• **Your goal**: Go through the following data and transcribe exactly the stretch of lines from the one holding "location 3. -/" to the one holding "let d2 := c.desc2", both included.

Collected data
++++
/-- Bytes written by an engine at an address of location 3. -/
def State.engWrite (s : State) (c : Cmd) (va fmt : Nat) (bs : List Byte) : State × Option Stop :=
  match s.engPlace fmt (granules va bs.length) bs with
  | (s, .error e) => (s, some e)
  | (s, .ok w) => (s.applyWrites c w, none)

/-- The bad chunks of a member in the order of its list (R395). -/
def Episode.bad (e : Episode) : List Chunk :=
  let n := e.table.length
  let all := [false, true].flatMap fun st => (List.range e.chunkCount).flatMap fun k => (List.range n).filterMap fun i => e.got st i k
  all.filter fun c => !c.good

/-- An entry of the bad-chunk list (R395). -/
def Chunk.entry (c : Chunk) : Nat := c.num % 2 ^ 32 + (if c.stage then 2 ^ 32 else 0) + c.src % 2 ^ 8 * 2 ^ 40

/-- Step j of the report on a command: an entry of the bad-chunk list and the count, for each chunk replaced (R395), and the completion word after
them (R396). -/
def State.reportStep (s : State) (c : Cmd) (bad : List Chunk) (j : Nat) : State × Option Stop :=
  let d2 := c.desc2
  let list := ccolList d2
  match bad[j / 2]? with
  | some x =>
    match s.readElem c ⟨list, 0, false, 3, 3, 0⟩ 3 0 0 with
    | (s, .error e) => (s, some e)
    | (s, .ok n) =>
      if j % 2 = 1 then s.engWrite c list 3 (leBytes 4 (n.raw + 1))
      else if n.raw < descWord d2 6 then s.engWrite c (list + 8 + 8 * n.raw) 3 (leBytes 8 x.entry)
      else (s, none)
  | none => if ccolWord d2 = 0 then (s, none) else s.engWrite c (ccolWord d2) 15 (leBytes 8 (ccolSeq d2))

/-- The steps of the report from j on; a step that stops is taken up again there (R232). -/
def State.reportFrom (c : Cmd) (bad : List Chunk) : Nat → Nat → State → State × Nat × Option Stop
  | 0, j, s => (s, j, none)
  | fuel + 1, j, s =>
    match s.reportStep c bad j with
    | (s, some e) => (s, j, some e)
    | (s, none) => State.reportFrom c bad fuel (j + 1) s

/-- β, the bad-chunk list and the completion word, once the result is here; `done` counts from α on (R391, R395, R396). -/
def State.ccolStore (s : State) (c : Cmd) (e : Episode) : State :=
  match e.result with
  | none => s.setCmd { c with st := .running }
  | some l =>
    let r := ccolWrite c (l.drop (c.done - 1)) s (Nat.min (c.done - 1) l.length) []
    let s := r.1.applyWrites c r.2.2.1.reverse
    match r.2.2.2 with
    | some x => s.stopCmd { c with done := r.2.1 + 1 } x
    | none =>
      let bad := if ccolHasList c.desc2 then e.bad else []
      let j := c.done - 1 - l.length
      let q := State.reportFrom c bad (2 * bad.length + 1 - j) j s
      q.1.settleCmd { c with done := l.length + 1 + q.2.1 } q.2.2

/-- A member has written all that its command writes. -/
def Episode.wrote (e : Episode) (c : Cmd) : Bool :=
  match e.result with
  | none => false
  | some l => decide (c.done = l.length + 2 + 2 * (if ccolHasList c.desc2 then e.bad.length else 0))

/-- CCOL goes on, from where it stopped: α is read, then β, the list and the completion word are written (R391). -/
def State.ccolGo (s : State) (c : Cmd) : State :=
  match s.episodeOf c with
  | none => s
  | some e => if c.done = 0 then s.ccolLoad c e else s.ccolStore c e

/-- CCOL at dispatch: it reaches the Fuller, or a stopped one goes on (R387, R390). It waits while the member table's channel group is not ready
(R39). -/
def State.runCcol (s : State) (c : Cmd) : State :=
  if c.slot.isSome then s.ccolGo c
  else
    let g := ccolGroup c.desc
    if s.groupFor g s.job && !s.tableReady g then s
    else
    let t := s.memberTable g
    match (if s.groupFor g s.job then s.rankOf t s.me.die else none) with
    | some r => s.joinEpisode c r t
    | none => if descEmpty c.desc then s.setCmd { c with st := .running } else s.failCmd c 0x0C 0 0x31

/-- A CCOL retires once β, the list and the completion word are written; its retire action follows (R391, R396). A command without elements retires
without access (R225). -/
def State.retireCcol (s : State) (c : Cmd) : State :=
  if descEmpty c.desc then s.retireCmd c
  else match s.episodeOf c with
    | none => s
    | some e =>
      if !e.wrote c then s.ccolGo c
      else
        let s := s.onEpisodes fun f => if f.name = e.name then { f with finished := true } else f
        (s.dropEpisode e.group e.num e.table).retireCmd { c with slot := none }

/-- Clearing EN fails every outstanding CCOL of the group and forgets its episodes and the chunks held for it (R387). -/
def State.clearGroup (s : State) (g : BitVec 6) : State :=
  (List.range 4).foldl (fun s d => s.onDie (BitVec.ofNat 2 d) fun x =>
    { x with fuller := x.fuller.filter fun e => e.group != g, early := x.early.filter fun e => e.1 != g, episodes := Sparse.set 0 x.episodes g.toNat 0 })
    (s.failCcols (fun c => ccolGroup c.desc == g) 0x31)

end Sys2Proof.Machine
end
++++
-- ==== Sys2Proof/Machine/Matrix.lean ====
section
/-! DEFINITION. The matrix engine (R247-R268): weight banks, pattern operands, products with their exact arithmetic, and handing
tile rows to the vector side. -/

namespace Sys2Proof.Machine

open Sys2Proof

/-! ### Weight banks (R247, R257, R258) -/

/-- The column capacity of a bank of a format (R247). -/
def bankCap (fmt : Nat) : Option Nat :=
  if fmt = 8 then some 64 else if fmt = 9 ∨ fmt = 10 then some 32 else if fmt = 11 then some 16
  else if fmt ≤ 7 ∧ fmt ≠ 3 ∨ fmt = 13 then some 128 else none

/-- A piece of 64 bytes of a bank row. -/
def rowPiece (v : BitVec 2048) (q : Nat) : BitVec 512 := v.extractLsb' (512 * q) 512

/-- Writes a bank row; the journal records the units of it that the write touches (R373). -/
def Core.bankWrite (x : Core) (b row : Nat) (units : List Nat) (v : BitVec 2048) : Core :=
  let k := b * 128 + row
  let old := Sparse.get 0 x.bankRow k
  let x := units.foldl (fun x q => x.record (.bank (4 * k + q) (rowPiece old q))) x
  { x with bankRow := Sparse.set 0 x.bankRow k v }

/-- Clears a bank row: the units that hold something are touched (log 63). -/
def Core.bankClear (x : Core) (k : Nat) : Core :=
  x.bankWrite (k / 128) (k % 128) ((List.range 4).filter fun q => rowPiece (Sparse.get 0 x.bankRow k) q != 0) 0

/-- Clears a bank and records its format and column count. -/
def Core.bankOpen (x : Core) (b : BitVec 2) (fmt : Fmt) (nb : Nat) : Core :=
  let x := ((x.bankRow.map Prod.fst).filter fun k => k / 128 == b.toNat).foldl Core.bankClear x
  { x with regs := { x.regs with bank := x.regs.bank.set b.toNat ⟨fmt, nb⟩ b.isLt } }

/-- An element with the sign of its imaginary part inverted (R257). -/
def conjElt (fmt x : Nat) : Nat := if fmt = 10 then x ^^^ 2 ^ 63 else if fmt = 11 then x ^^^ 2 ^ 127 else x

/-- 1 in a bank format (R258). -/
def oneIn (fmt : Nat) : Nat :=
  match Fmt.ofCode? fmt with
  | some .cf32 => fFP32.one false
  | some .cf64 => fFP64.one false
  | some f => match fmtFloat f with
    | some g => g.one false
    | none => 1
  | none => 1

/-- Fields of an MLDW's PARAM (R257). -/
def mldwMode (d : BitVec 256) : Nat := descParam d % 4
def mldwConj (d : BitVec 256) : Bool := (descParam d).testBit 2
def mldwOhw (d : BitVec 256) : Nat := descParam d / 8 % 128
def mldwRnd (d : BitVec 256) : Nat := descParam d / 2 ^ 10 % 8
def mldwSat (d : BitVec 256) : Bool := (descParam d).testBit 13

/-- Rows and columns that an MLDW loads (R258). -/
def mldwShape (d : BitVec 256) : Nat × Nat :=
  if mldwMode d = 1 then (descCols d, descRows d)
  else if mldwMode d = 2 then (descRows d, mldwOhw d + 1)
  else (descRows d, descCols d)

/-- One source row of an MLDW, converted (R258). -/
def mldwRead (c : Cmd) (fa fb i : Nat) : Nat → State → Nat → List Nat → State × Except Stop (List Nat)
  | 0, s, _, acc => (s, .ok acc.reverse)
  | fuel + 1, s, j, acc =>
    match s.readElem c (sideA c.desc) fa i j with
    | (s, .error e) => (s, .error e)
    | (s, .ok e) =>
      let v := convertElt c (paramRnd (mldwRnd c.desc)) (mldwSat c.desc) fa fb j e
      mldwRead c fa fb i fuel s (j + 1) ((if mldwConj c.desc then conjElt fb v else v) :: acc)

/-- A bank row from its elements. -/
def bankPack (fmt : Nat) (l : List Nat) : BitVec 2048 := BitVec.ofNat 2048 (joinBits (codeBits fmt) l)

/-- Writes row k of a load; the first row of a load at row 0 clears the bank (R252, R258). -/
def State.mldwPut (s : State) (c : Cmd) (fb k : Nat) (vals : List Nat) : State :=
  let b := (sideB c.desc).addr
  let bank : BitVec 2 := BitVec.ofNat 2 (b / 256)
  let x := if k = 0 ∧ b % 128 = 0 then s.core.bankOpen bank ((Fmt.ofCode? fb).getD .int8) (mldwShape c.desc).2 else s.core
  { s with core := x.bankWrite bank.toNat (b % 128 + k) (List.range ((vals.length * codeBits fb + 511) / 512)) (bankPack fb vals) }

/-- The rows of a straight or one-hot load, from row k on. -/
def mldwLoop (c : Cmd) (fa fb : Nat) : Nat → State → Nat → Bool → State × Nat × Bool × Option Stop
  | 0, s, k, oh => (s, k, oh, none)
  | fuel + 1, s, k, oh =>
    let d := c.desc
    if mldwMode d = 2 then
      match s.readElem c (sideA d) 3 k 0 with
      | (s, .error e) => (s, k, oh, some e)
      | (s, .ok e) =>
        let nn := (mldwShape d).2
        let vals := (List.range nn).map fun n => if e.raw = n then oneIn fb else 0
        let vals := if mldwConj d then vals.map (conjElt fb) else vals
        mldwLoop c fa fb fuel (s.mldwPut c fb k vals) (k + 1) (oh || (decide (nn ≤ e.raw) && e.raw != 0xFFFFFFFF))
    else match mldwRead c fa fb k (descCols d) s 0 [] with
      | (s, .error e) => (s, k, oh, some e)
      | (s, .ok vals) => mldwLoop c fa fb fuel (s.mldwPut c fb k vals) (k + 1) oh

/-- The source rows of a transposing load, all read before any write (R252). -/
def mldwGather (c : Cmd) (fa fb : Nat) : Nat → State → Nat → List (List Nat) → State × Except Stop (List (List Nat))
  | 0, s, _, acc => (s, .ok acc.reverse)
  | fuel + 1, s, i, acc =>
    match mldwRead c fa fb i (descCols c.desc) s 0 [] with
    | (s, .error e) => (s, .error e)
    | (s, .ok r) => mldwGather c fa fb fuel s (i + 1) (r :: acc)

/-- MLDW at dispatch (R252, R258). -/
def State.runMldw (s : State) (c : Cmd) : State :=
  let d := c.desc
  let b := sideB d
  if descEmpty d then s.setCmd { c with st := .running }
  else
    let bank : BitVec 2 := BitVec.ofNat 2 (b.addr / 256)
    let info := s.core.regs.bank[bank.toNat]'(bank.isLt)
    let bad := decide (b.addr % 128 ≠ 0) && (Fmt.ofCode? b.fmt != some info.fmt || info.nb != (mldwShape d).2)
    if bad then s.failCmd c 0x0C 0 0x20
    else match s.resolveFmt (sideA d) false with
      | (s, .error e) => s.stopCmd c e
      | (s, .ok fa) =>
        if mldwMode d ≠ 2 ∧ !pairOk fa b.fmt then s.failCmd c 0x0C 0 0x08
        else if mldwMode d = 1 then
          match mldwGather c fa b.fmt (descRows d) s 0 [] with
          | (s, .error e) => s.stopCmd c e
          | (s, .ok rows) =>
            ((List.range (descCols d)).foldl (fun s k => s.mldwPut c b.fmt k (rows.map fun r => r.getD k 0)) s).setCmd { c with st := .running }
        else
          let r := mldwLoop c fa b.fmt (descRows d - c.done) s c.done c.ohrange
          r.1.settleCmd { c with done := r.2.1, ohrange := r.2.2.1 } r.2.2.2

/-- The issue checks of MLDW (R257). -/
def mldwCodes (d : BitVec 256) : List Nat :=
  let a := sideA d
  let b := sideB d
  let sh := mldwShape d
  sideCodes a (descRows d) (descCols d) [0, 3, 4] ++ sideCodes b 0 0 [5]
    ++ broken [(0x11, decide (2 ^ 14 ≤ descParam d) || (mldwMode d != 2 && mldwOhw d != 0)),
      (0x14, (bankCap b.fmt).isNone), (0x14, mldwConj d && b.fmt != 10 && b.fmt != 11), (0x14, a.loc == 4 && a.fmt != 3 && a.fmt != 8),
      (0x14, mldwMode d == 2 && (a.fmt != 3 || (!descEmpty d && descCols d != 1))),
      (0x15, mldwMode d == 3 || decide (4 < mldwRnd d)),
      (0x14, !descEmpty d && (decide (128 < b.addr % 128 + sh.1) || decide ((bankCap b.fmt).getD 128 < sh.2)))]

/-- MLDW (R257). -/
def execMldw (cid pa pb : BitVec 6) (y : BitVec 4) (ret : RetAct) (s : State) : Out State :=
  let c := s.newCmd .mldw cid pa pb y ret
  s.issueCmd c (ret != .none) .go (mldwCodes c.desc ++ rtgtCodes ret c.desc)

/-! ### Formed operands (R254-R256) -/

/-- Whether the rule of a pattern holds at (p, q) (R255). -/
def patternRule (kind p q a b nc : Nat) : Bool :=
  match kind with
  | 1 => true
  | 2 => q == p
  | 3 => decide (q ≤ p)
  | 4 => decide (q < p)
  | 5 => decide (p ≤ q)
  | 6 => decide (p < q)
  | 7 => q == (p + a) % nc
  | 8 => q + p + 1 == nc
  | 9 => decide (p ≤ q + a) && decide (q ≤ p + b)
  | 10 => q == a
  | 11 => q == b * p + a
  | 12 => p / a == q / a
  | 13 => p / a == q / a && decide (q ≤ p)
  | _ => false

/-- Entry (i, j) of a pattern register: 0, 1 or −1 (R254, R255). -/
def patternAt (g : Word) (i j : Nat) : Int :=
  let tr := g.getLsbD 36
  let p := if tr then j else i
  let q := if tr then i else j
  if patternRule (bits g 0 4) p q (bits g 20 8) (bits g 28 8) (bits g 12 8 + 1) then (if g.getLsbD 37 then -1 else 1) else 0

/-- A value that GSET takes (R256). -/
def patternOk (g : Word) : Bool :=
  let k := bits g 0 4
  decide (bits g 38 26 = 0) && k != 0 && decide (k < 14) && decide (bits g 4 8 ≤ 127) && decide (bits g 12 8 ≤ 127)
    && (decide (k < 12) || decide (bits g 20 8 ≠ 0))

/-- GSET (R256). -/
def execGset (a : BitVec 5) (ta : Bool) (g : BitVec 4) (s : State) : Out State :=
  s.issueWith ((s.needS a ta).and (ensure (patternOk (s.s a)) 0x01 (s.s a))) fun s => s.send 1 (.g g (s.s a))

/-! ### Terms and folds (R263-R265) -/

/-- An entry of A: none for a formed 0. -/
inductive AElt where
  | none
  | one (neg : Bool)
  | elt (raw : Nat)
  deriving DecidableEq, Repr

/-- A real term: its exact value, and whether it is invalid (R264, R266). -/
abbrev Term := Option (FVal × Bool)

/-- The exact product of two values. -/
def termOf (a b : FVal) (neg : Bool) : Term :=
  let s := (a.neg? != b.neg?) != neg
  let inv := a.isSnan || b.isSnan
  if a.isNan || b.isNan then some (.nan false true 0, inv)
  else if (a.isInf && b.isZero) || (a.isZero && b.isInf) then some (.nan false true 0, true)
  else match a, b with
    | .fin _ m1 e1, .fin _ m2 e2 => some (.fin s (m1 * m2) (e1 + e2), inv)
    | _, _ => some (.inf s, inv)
++++
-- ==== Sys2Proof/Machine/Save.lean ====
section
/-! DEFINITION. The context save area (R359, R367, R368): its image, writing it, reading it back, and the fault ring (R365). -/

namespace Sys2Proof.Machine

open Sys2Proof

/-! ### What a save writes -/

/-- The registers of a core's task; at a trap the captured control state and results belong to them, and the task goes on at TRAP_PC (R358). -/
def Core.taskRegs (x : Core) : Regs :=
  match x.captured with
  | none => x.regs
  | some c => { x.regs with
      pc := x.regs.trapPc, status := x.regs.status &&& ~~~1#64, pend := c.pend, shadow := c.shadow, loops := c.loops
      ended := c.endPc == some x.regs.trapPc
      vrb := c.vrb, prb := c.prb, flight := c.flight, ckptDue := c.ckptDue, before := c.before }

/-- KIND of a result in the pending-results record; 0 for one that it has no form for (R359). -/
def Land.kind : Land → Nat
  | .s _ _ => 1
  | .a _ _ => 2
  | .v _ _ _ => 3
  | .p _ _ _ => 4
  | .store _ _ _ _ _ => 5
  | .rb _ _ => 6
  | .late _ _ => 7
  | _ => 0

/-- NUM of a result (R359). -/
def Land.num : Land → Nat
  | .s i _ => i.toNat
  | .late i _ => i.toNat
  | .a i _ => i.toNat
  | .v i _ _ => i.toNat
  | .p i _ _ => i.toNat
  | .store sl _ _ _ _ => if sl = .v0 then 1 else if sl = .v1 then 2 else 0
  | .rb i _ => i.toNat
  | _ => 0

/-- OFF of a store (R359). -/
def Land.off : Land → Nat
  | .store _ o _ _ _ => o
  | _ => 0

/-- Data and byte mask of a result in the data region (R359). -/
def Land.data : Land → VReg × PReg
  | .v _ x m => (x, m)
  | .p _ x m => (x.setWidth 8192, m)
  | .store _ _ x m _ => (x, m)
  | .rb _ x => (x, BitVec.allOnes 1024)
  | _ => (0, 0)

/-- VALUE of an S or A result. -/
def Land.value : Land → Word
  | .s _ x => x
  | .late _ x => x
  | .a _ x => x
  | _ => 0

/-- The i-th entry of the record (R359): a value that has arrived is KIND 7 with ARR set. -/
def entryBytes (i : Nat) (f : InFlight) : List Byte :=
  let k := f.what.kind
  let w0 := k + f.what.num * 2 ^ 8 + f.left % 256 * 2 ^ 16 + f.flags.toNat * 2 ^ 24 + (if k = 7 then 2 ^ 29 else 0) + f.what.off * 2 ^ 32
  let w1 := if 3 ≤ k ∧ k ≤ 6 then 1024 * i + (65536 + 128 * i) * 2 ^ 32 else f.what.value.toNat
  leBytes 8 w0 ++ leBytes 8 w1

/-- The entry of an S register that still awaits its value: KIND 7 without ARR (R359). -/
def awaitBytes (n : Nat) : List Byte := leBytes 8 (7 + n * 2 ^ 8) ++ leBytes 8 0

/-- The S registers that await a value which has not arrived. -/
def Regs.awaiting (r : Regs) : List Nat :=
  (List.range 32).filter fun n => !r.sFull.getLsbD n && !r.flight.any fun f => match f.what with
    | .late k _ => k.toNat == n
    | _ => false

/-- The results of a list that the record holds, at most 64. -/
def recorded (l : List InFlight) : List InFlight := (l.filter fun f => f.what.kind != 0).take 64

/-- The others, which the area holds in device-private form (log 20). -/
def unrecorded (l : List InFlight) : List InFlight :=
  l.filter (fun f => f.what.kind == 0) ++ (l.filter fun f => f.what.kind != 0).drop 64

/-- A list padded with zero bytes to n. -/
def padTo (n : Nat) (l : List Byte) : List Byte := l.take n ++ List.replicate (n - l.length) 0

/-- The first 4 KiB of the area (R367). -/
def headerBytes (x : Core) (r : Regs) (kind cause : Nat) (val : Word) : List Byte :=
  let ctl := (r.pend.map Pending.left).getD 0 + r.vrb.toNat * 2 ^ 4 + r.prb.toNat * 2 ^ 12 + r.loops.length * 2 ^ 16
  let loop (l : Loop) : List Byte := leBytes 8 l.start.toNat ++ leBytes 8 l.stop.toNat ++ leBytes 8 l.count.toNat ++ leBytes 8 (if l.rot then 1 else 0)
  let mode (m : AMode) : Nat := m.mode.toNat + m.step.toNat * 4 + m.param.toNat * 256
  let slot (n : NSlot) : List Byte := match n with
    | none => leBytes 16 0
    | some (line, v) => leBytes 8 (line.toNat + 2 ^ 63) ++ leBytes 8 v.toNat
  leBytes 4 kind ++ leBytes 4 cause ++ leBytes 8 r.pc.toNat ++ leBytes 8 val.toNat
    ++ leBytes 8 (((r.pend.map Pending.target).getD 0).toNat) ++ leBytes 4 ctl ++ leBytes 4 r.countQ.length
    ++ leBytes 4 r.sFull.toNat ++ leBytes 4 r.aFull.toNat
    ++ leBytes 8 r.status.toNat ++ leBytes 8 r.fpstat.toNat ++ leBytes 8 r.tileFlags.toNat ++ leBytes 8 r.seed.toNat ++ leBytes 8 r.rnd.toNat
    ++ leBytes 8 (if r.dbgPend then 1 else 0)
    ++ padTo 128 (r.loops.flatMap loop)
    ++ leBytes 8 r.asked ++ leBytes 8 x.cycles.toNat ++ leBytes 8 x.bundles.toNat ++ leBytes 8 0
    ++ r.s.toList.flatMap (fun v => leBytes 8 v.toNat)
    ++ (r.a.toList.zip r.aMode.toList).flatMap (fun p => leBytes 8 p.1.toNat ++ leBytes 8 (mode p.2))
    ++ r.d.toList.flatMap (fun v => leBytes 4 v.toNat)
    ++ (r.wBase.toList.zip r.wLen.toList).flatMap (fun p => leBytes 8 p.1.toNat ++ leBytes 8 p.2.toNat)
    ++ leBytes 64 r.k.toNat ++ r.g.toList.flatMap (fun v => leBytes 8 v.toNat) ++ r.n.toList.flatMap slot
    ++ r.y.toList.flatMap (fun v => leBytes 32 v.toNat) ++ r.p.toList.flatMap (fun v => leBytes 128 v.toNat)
++++
• **Expected output**:
/-- Bytes written by an engine at an address of location 3. -/
def State.engWrite (s : State) (c : Cmd) (va fmt : Nat) (bs : List Byte) : State × Option Stop :=
  match s.engPlace fmt (granules va bs.length) bs with
  | (s, .error e) => (s, some e)
  | (s, .ok w) => (s.applyWrites c w, none)

/-- The bad chunks of a member in the order of its list (R395). -/
def Episode.bad (e : Episode) : List Chunk :=
  let n := e.table.length
  let all := [false, true].flatMap fun st => (List.range e.chunkCount).flatMap fun k => (List.range n).filterMap fun i => e.got st i k
  all.filter fun c => !c.good

/-- An entry of the bad-chunk list (R395). -/
def Chunk.entry (c : Chunk) : Nat := c.num % 2 ^ 32 + (if c.stage then 2 ^ 32 else 0) + c.src % 2 ^ 8 * 2 ^ 40

/-- Step j of the report on a command: an entry of the bad-chunk list and the count, for each chunk replaced (R395), and the completion word after
them (R396). -/
def State.reportStep (s : State) (c : Cmd) (bad : List Chunk) (j : Nat) : State × Option Stop :=
  let d2 := c.desc2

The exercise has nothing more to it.